『タッチ』の続編を見たらドロドロしたトレンディドラマだった

どうもMr_noiseです。今回は『タッチ Miss Lonely Yesterday あれから君は…』の感想を22年ぶりに見ることにした経緯を含め、書いていこうと思います。

『タッチ』といえば、あだち充先生が1980年代にサンデーで連載されていた漫画。双子の兄弟、達也と和也とその幼馴染の南の恋と野球と青春とを描いた大名作です。僕も小学生の折に夢中になって読んだ覚えがあります。

 先日、netflixでアニメ映画のまとめを見ていると『タッチ』の劇場版3作を見つけました。渋いチョイスだなと思いながら眺めていると、ふと小学生くらいのころに金曜ロードショーか何かで『タッチ』のアニメを見たことを思い出しました。たしか達也が大学に進学していて、同じ大学の女の子と出会って、その女の子が〇〇〇〇だったのがわかるというストーリーだったような。見た後で悲しい気持ちになってへこんだような気がする。

 そして僕が思い出したストーリーはどうも『タッチ』らしい要素が薄いことに気づきました。まずそのアニメの中で達也が野球をしていた記憶がない。タッチが野球漫画なのか野球要素のある恋愛漫画なのかは人によって判断が分かれるところだとは思いますが、タッチにとって野球が不可欠な要素であることは誰しもが認めるところだと思います。

 和也の代わりとして、南との約束として、野球をしていたはずの達也の部屋に■■■■が飾られているという最終回はずっと心に残っています。そうか、たっちゃんは野球を好きになったのかもな、きっと漫画が終わってもたっちゃんは野球をなんだかんだ続けるんだろうなとみんな思ったはずです。しかし、達也は大学で野球をやっていなかった記憶がある。

 次に女の子が〇〇〇〇だったことを含め、どうも暗めのはなしだった気がする。タッチはたしかに悲劇的な話ではありますが、それを感じさせないくらいカラッとした読み味のある不思議な漫画だと思います。自分たちの悩みを深くは語らない登場人物たちや、ギャグやおとぼけじみた行動やセリフ、ただただ天気の良い風景だけのコマの多様のせいか、読んでいて暗い気持ちになることはありませんでした。僕の記憶の中のアニメはなんかおかしいなとここまで考えて思い出し始めました。そして何より南ちゃんがどんな大学生になっていたかの記憶が僕の中にありません。なんでだろう。

 よくよく調べると僕が見たアニメは『タッチ』の劇場版ではなく、1998年に金曜ロードショーで放送された原作にないオリジナルの続編たる『タッチ Miss Lonely Yesterday あれから君は…』であることがわかりました。ネットフリックスにはなかったので、TSUTAYAで借りて、先週末に見てみました。

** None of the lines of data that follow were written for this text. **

/-- Every step keeps the canonical form of memory, so that memories that read alike are equal. This is the model's own. -/
def Obligations.StepKeepsMemoryCanonical : Prop :=
  ∀ s t : State, s.memory.wf = true → step s = .next t → t.memory.wf = true

/-- R270: numbers are given in order: every step keeps the next number above that of every transaction and compound revert. -/
def Obligations.StepKeepsNumbersInOrder : Prop :=
  ∀ s t : State, s.journal.Numbered → step s = .next t → t.journal.Numbered

/-! ### Spine integer instructions -/

/-- R168, R157: a division is defined for every pair of operands, writes its result to G[gd], and costs 7 further idle slots. That these add to
the idle slots that slot A owes is the model's reading (log 27, DEDUCED). -/
def Obligations.SpineDivisionResults : Prop :=
  ∀ (s : State) (f : SG) (c : SG → Instr) (x : Word),
    (c, x) ∈ divisionResults (s.readG f.ga) (s.readG f.gb) → s.OnlyWrites (c f) 7 f.gd x

/-- R167, R128: each register instruction but the divisions writes f(a, b) to G[gd] and changes nothing else; what it writes is no source of its
word's other slot, which reads what was there before slot A. R169: SEL, CLZ, POPC, EXT and INS. The count of CLZ is the one that leaves zeros
above and a one bit below it; a field of len bits at pos is taken out with zeros or with its top bit above it, and put in with every other bit of
the old value kept. R170: each immediate instruction writes its result to G[gd], and changes nothing else. -/
def Obligations.SpineResults : Prop :=
  (∀ (s : State) (f : SG) (c : SG → Instr) (x : Word),
     (c, x) ∈ registerResults (s.readG f.ga) (s.readG f.gb) →
       s.OnlyWrites (c f) 0 f.gd x ∧ ∀ t r, exec (c f) s = .next t → t.readG r = s.readG r)
  ∧ (∀ (s : State) (f : SG),
       let a := s.readG f.ga
       let pos := (f.sub.extractLsb' 27 6).toNat
       let len := (f.sub.extractLsb' 21 6).toNat + 1
       s.OnlyWrites (.sel f) 0 f.gd (if s.readG (f.sub.extractLsb' 28 5) ≠ 0 then a else s.readG f.gb)
       ∧ (∃ n ≤ 64, s.OnlyWrites (.clz f) 0 f.gd (BitVec.ofNat 64 n)
           ∧ (∀ i < n, a.getLsbD (63 - i) = false) ∧ (n < 64 → a.getLsbD (63 - n) = true))
       ∧ s.OnlyWrites (.popc f) 0 f.gd (BitVec.ofNat 64 (Finset.univ.filter fun i : Fin 64 => a.getLsbD i).card)
       ∧ (pos + len ≤ 64 →
           (∃ x, s.OnlyWrites (.ext f) 0 f.gd x
             ∧ (∀ i < 64, x.getLsbD i = if i < len then a.getLsbD (pos + i) else f.sub.getLsbD 20 && a.getLsbD (pos + len - 1)))
           ∧ (∃ x, s.OnlyWrites (.ins f) 0 f.gd x
             ∧ ∀ i < 64, x.getLsbD i = if pos ≤ i ∧ i < pos + len then a.getLsbD (i - pos) else (s.readG f.gd).getLsbD i)))
  ∧ (∀ (s : State) (f : SI) (c : SI → Instr) (x : Word),
       (c, x) ∈ immediateResults (s.readG f.ga) f.imm → s.OnlyWrites (c f) 0 f.gd x)

/-! ### Control transfer -/

/-- R159 to R161, R132: BR, a BRC whose condition holds, CALL with room on the stack, RET from a stack that is not empty, and BRI to a block
continue where they say, and CALL pushes the offset of the next word; a BRC whose condition fails only leaves its slot. R162, R164: LOOP makes
its level active with a start, an end and a count, or skips the body when the count is 0, and is an illegal operand when the count is too large
or another active level ends at the same word; LOOPX leaves an active level, and does nothing to an inactive one. A transfer costs 2 further idle slots
(R157); that they add to those that slot A owes is the model's reading (log 27, DEDUCED). -/
def Obligations.BranchesAndLoops : Prop :=
  (∀ s : State,
     let p := s.here
     let code := (s.sig s.focus.sig).code
     (∀ f, s.Transfers (.br f) p (blockTarget p.pc f.disp))
     ∧ (∀ f, (branchConditions (s.readG f.ga) (s.readG f.gb))[f.cond.toNat]! = true → s.Transfers (.brc f) p (blockTarget p.pc f.disp))
     ∧ (∀ f, (branchConditions (s.readG f.ga) (s.readG f.gb))[f.cond.toNat]! = false → s.Leaves (.brc f) p)
     ∧ (∀ f, p.ret.length < 16 →
         s.Transfers (.call f) { p with ret := (p.pc + 16 - code) :: p.ret } (blockTarget p.pc f.disp))
     ∧ (∀ f o rest, p.ret = o :: rest → s.Transfers (.ret f) { p with ret := rest } (code + o))
     ∧ (∀ f, (s.readG f.ga).toNat % 64 = 0 → s.Transfers (.bri f) p (code + s.readG f.ga)))
  ∧ (∀ s : State,
       let p := s.here
       (∀ f : SO,
         let l := f.lvl.toNat
         let count := if f.cg = 0 then f.cimm.toNat else (s.readG f.cg).toNat
         let last := p.pc + BitVec.ofNat 64 (16 * f.last.toNat)
         let clash := ∃ k < 4, k ≠ l ∧ p.lact.getLsbD k = true ∧ p.lend.get 0 k = last
         (2 ^ 32 ≤ count ∨ clash → s.TakesEnd (.loop f) 0x06 (s.operandAux 0x05) 0)
         ∧ (count = 0 → ¬clash → s.Transfers (.loop f) p (last + 16))
         ∧ (0 < count → count < 2 ^ 32 → ¬clash → ∃ q, s.Leaves (.loop f) q ∧ q = { p with lc := q.lc, lstart := q.lstart, lend := q.lend, lact := q.lact }
             ∧ ∀ k < 4,
               if k = l then
                 q.lact.getLsbD k = true ∧ q.lstart.get 0 k = p.pc + 16 ∧ q.lend.get 0 k = last ∧ (q.lc.get 0 k).toNat = count
               else
                 q.lact.getLsbD k = p.lact.getLsbD k ∧ q.lstart.get 0 k = p.lstart.get 0 k ∧ q.lend.get 0 k = p.lend.get 0 k
                   ∧ q.lc.get 0 k = p.lc.get 0 k))
       ∧ (∀ f : SO,
         let l := f.lvl.toNat
         (p.lact.getLsbD l = false → s.Leaves (.loopx f) p)
         ∧ (p.lact.getLsbD l = true → ∃ q, s.Transfers (.loopx f) q (p.lend.get 0 l + 16) ∧ q = { p with lc := q.lc, lact := q.lact }
             ∧ ∀ k < 4, q.lact.getLsbD k = (if k = l then false else p.lact.getLsbD k)
               ∧ q.lc.get 0 k = if k = l then 0 else p.lc.get 0 k)))

/-- R159 to R161, R189: CALL on a full return stack, RET on an empty one, BRI to an address that begins no block, ENTER on a full region stack
and LEAVE on an empty one end the launch by their fault, and no part of them takes effect. R171, R359: a spine access that is not naturally
aligned ends the launch with a misaligned-access record of its size and address. R93, R344, R357: a stream, a copy or a step whose block breaks a
limit is refused by a STOP that names the offset of the first field that breaks it, and a stream or a copy whose key fails its check by a STOP
that names the key. -/
def Obligations.FormsThatFault : Prop :=
  (∀ s : State,
     (∀ f, 16 ≤ s.here.ret.length → s.TakesEnd (.call f) 0x04 16 0)
     ∧ (∀ f, s.here.ret = [] → s.TakesEnd (.ret f) 0x04 0 0)
     ∧ (∀ f, (s.readG f.ga).toNat % 64 ≠ 0 → s.TakesEnd (.bri f) 0x03 (s.readG f.ga).toNat 0)
     ∧ (∀ f, 8 ≤ s.here.region.length → s.TakesEnd (.enter f) 0x05 8 0)
     ∧ (∀ f, s.here.region = [] → s.TakesEnd (.leave f) 0x05 0 0))
  ∧ (∀ (s : State) (f : SM) (e : SE),
       let ea := s.readG f.gb + BitVec.ofInt 64 f.off.toInt
       let size := 2 ^ f.sz.toNat
       let ec := s.readG e.gp + BitVec.ofInt 64 e.disp.toInt
       (s.here.answer = none → s.here.waiting = false → ea.toNat % size ≠ 0 → s.TakesEnd (.ldg f) 0x07 size ea.toNat)
       ∧ (ea.toNat % size ≠ 0 → s.TakesEnd (.stg f) 0x07 size ea.toNat)
       ∧ (ec.toNat % 8 ≠ 0 → s.TakesEnd (.waitc e) 0x07 8 ec.toNat ∧ s.TakesEnd (.signal e) 0x07 8 ec.toNat ∧ s.TakesEnd (.bwait e) 0x07 8 ec.toNat))
  ∧ (∀ (s : State) (f : SE) (blk : Vec) (offset : Nat),
       let n := s.focus.sig
       let g := s.sig n
       s.readBlock f = .inr blk → (s.ctx n f.h.toNat).kind = .free →
         (copyRefused blk 0 = some offset → s.TakesStop (.cpy f) 0x0B 3 offset 0)
         ∧ (stepRefused blk = some offset → s.TakesStop (.coll f) 0x0B 3 offset 0)
         ∧ (∀ aux, copyRefused blk 0 = none → s.keyRefused [(g.vif, blockWord blk 4), (g.vif, blockWord blk 5)] = some aux →
             s.TakesStop (.cpy f) 0x0A 3 aux 0))
  ∧ (∀ (s : State) (f : SE) (blk : Vec),
       let g := s.sig s.focus.sig
       let based := s.streamBlock f blk
       let b := Block.ofVec based
       let (slot, gen, world) := keyFields b.keysel
       let broken := Block.refused based (Range.ofVec (s.rangeVec g.vif b.ridx)) (s.addressing g.vif b.ridx)
       s.readBlock f = .inr blk → b.frow < g.ht → b.fcol < g.wd → (s.ctx s.focus.sig (ctxKey g.wd b.frow b.fcol f.h.toNat)).kind = .free →
       s.rangeClosed g.vif b.ridx = false → s.rangeThere g.vif = .ok () →
         (∀ offset, broken = some offset → s.TakesStop (.strm f) 0x0B 3 offset 0)
         ∧ (broken = none → s.keyValid g.vif slot gen world = false →
             s.TakesStop (.strm f) 0x0A 3 (slot + gen * 2 ^ 20 + if world then 2 ^ 32 else 0) 0))

/-- R18, R157, R163: when a spine word is over, the cycle's slot carries the idle word with the word's LE, and issue goes on at the loop's start
while its count has not run out, at the target of a transfer, or at the next word. R37, R165, R166: END begins the drain and discards a pending
request of a seam; WAITV takes vt once the last VOTE's result is there. -/
def Obligations.WordsLeftAndEnded : Prop :=
  (∀ (s : State) (sig : Nat),
     let g := s.sig sig
     let p := s.spineOf sig
     s.runs sig = true → p.phase = .leave → p.idles = 0 → g.ending = false →
     ∃ t slot, exec (.spineEmitWord sig) s = .next t
       ∧ (t.sig sig).flight = g.flight ++ [slot] ∧ slot.n = g.time ∧ slot.word = SchedWord.idle (SchedWord.header p.ir).le
       ∧ (t.spineOf sig).phase = .fetch
       ∧ (p.levelAt p.pc none = none → (t.spineOf sig).pc = p.target.getD (p.pc + 16))
       ∧ (∀ l, p.levelAt p.pc none = some l →
           (t.spineOf sig).lc.get 0 l = p.lc.get 0 l - 1
           ∧ (t.spineOf sig).pc = (if p.lc.get 0 l = 1 then p.pc + 16 else p.lstart.get 0 l)
           ∧ ∀ k < 4, (t.spineOf sig).lact.getLsbD k = (p.lact.getLsbD k && !(k == l && p.lc.get 0 l == 1))))
  ∧ (∀ s : State,
       let n := s.focus.sig
       (∀ f, ∃ t, exec (.endLaunch f) s = .next t ∧ (t.sig n).status = .draining ∧ (t.sig n).ending = true
         ∧ t.here.phase = .leave ∧ t.here.seamRequest = none ∧ t.here.g = s.here.g ∧ t.memory = s.memory)
       ∧ (∀ f, (∀ v, s.here.lastVote = some v → v + 2 * (s.sig n).span + 32 ≤ (s.sig n).time) → s.OnlyWrites (.waitv f) 0 f.gd s.here.vt))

 結果、記憶通りでした。達也の大学の同級生の女の子はやっぱり〇〇〇〇だったし、達也は野球をやっていません。恋愛要素が強く、達也が同級生の女の子と南との間で揺れる話みたいな感じでした。そして鑑賞する僕の心も大分揺れました。

 ブレーキ音と「交通事故だってよ」という男のセリフからアニメが始まるスピード感だったり

 開始5分で最終回に達也が南に川辺で告白するシーンが入るスピード感だったり

 『タッチ』に触れてない人はポカーンな展開だし、『タッチ』好きな人は端折りすぎじゃないかと思う始まり。時間短いのはわかるけどもっと丁寧な方が好みでした。

 その割に南が「あれから3年か何か(二人の間で)動いたのかな?」と言って、お前3年前の告白聞いてたか?と思う鈍感系主人公も真っ青な奥手清純女子っぷりを発揮したり

 達也が野球やらないの?と聞かれ、「和也の代わりに南を甲子園に連れていくためにやっていただけだったから」と言ったり

 全体的に僕の知ってるたっちゃんと南じゃない!と厄介オタクみたいなことを言いたくなるキャラ描写。解釈違いがすごいよ!僕の知ってるたっちゃんは恋愛映画を見て「それ面白そうだな」とか言わない気がするよ!あと西村君の幼馴染の子の扱いも献身的だけどストーカーじみた子みたいな感じでちょっと嫌だったよ。

 ただ楽しめなかったわけではないので、面白かった点を紹介すると

 西村くんがめちゃくちゃ野球してます。達也の代わりにピッチャー押して大活躍します。幼馴染の子との関係性にも焦点が当たるし、西村くん関係のエピソードはかなり好きでした。

 達也はめちゃくちゃ走ります。相手と口論になって追いかけたり、気まずくなって逃げた相手を追いかけたり、気持ちを伝えるためにひたすら走ったりと日本のドラマの主人公っぽい感情昂ったら走るマンとして活躍します。途中から達也がこの後すぐに走るかどうか予想しながら見ていたらわりと楽しめました。「ここは走らないんかい!」ってなりました。というか言いました。

 全体的にはトレンディドラマみたいな筋書きだなと思いました。渋谷スクランブル交差点で二組のカップルが向こうから歩いてくるのにきづきながらすれ違うし。ただ本当に文句を言いたくなるほど、揺さぶられたのも事実で最後にどうしても言いたい。

南ちゃん、それは言っちゃダメだよ!


 とあるシーンで南ちゃんがぼそっと言うセリフが的確に相手にダメージを与えていて怖かったです。無垢なヒロイン感を守りながら相手の心にナイフをぶっさす感じが衝撃的でした。

 ネタバレして語るのもなと思い、大分内容を伏せたせいで見ていないと意味が分からない文になっちまった感がありますが、書きたいことは書けたので満足しました。

 正当な続編の『MIX』とこの続編の続編には触れず雑に終わり。